RECORDS SHOWN:

-- ==== Sys2Proof/Machine/Memory.lean ====
section
/-! DEFINITION. Polor commands of memory and placement (R455, R456, R545 to R547, R479, R483, R487), and what Hokuec does with frames, pages
and channels (R458 to R475, R488 to R493, R615, R659 to R661, R708). -/
namespace Sys2Proof.Machine

/-! ## Frames -/

/-- 64 KiB frames of a GiB. -/
def framesPerGiB : Nat := 16384
/-- The largest memory that the package takes, in frames (R461). -/
def maxFrames : Nat := 24 * 256 * framesPerGiB

/-- Frames of in-service capacity (R464). -/
def State.serviceFrames (s : State) : Nat := sumNat (s.channels.map (fun c => if c.state == 1 then c.size * framesPerGiB else 0))
/-- Allocatable capacity in frames (R464): less the reserve of 8 GiB and retired frames. -/
def State.allocatable (s : State) : Nat := s.serviceFrames - 8 * framesPerGiB - s.retired.length
/-- Frames that local pages hold. -/
def State.usedFrames (s : State) : Nat := (s.pages.filter (fun p => !p.2.host)).length
/-- Whether a page lies in a frame or moves to it. -/
def State.frameUsed (s : State) (f : Nat) : Bool := s.pages.any (fun p => !p.2.host && (p.2.at_ == f || p.2.moving == some f))
/-- Whether Hokuec may map a frame into an allocation (R471, R615). -/
def State.frameFree (s : State) (f : Nat) : Bool := f < maxFrames && s.cleared.contains f && !s.retired.contains f && !s.frameUsed f

/-- FRAME_CLEAR (R615): a frame that holds no page is written with zeros. -/
def execFrameClear (frame : Nat) (s : State) : Out :=
  if !s.running || frame ≥ maxFrames || s.frameUsed frame || s.retired.contains frame || s.cleared.contains frame then .next s
  else .next { s.count 1 65536 with dram := s.dram.clear (frame * 65536) 65536, cleared := s.cleared ++ [frame]
                                    poison := s.poison.filter (fun l => l / 512 != frame) }

/-! ## Channels -/

/-- A CHANNEL event (R655), after a change of CHAN.STATE. -/
def State.channelEvent (s : State) (ch : Nat) : State :=
  match s.channels[ch]? with
  | some c => s.plainEvent 0x0018 (c.word ch (s.channelPoison ch))
  | none => s

/-- Channels whose evacuation has moved its last page (R490, R660): they are OUT, and their power-enable is inactive. -/
def State.settleChannels (s : State) : State :=
  (List.range s.channels.length).foldl (fun t ch =>
    match t.channels[ch]? with
    | some c => if c.state == 2 && c.leaving.isEmpty then
        (t.updChannel ch (fun q => { q with state := 3, pwren := some false })).channelEvent ch else t
    | none => t) s

/-- Pages that no longer have to be moved: none of them has a line on a channel that is left, or it was not placed before the channel was
evacuated (R490). -/
def State.pagesGone (s : State) (vs : List Nat) : State :=
  let stays := fun (v ch : Nat) => match lookupK v s.pages with | some p => !p.host && p.ways.contains ch | none => false
  let left := fun (c : Channel × Nat) => { c.1 with leaving := c.1.leaving.filter (fun v => !vs.contains v || stays v c.2) }
  ({ s with channels := s.channels.zipIdx.map left, restoring := s.restoring.filter (fun v => !vs.contains v) } : State).settleChannels

/-! ## ALLOC and FREE -/

/-- The page array of a HOST allocation (R545): an entry sets no other bits than a bus address, resident and writable. -/
def hostEntryBad (e : Nat) : Bool := bits e 63 52 != 0 || bits e 15 2 != 0

/-- The refusal of an ALLOC's parameters (R456, R464, R530, R545). -/
def State.allocFault (s : State) (p : Packet) : Option Stat :=
  let size := (pktP p 0).toNat
  let hint := bits (pktP p 1).toNat 3 0
  let n := bits (pktP p 1).toNat 12 8
  let pages := size / 65536
  if size == 0 || size % 65536 != 0 then some ⟨.field, 0⟩
  else if hint > 4 || (hint == 2 && !(1 ≤ n && n ≤ 23)) || (hint != 2 && n != 0) then some ⟨.field, 1⟩
  else if hint != 4 then
    if pktP p 2 != 0 then some ⟨.field, 2⟩ else if pktP p 3 != 0 then some ⟨.field, 3⟩
    else if s.usedFrames + pages > s.allocatable then some ⟨.nofit, 0⟩ else none
  else if (pktP p 3).toNat != pages then some ⟨.field, 3⟩
  else match s.blockFault (pktP p 2) (8 * pages) 2 with
    | some e => some e
    | none => if (entriesOf 8 pages (s.sysBytes (pktP p 2) (8 * pages))).any hostEntryBad then some ⟨.field, 2⟩ else none

/-- Channels in service that no ISOLATE allocation uses (R456). -/
def State.freeChannels (s : State) : List Nat :=
  s.serviceChannels.filter (fun c => !s.allocs.any (fun a => a.2.hint == 2 && a.2.channels.contains c))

EXERCISE DETAILS: Every entry is to be repeated precisely as it stands.

EXERCISE ANSWER:
-- ==== Sys2Proof/Machine/Memory.lean ====
section
/-! DEFINITION. Polor commands of memory and placement (R455, R456, R545 to R547, R479, R483, R487), and what Hokuec does with frames, pages
and channels (R458 to R475, R488 to R493, R615, R659 to R661, R708). -/
namespace Sys2Proof.Machine

/-! ## Frames -/

/-- 64 KiB frames of a GiB. -/
def framesPerGiB : Nat := 16384
/-- The largest memory that the package takes, in frames (R461). -/
def maxFrames : Nat := 24 * 256 * framesPerGiB

/-- Frames of in-service capacity (R464). -/
def State.serviceFrames (s : State) : Nat := sumNat (s.channels.map (fun c => if c.state == 1 then c.size * framesPerGiB else 0))
/-- Allocatable capacity in frames (R464): less the reserve of 8 GiB and retired frames. -/
def State.allocatable (s : State) : Nat := s.serviceFrames - 8 * framesPerGiB - s.retired.length
/-- Frames that local pages hold. -/
def State.usedFrames (s : State) : Nat := (s.pages.filter (fun p => !p.2.host)).length
/-- Whether a page lies in a frame or moves to it. -/
def State.frameUsed (s : State) (f : Nat) : Bool := s.pages.any (fun p => !p.2.host && (p.2.at_ == f || p.2.moving == some f))
/-- Whether Hokuec may map a frame into an allocation (R471, R615). -/
def State.frameFree (s : State) (f : Nat) : Bool := f < maxFrames && s.cleared.contains f && !s.retired.contains f && !s.frameUsed f

/-- FRAME_CLEAR (R615): a frame that holds no page is written with zeros. -/
def execFrameClear (frame : Nat) (s : State) : Out :=
  if !s.running || frame ≥ maxFrames || s.frameUsed frame || s.retired.contains frame || s.cleared.contains frame then .next s
  else .next { s.count 1 65536 with dram := s.dram.clear (frame * 65536) 65536, cleared := s.cleared ++ [frame]
                                    poison := s.poison.filter (fun l => l / 512 != frame) }

/-! ## Channels -/

/-- A CHANNEL event (R655), after a change of CHAN.STATE. -/
def State.channelEvent (s : State) (ch : Nat) : State :=
  match s.channels[ch]? with
  | some c => s.plainEvent 0x0018 (c.word ch (s.channelPoison ch))
  | none => s

/-- Channels whose evacuation has moved its last page (R490, R660): they are OUT, and their power-enable is inactive. -/
def State.settleChannels (s : State) : State :=
  (List.range s.channels.length).foldl (fun t ch =>
    match t.channels[ch]? with
    | some c => if c.state == 2 && c.leaving.isEmpty then
        (t.updChannel ch (fun q => { q with state := 3, pwren := some false })).channelEvent ch else t
    | none => t) s

/-- Pages that no longer have to be moved: none of them has a line on a channel that is left, or it was not placed before the channel was
evacuated (R490). -/
def State.pagesGone (s : State) (vs : List Nat) : State :=
  let stays := fun (v ch : Nat) => match lookupK v s.pages with | some p => !p.host && p.ways.contains ch | none => false
  let left := fun (c : Channel × Nat) => { c.1 with leaving := c.1.leaving.filter (fun v => !vs.contains v || stays v c.2) }
  ({ s with channels := s.channels.zipIdx.map left, restoring := s.restoring.filter (fun v => !vs.contains v) } : State).settleChannels

/-! ## ALLOC and FREE -/

/-- The page array of a HOST allocation (R545): an entry sets no other bits than a bus address, resident and writable. -/
def hostEntryBad (e : Nat) : Bool := bits e 63 52 != 0 || bits e 15 2 != 0

/-- The refusal of an ALLOC's parameters (R456, R464, R530, R545). -/
def State.allocFault (s : State) (p : Packet) : Option Stat :=
  let size := (pktP p 0).toNat
  let hint := bits (pktP p 1).toNat 3 0
  let n := bits (pktP p 1).toNat 12 8
  let pages := size / 65536
  if size == 0 || size % 65536 != 0 then some ⟨.field, 0⟩
  else if hint > 4 || (hint == 2 && !(1 ≤ n && n ≤ 23)) || (hint != 2 && n != 0) then some ⟨.field, 1⟩
  else if hint != 4 then
    if pktP p 2 != 0 then some ⟨.field, 2⟩ else if pktP p 3 != 0 then some ⟨.field, 3⟩
    else if s.usedFrames + pages > s.allocatable then some ⟨.nofit, 0⟩ else none
  else if (pktP p 3).toNat != pages then some ⟨.field, 3⟩
  else match s.blockFault (pktP p 2) (8 * pages) 2 with
    | some e => some e
    | none => if (entriesOf 8 pages (s.sysBytes (pktP p 2) (8 * pages))).any hostEntryBad then some ⟨.field, 2⟩ else none

/-- Channels in service that no ISOLATE allocation uses (R456). -/
def State.freeChannels (s : State) : List Nat :=
  s.serviceChannels.filter (fun c => !s.allocs.any (fun a => a.2.hint == 2 && a.2.channels.contains c))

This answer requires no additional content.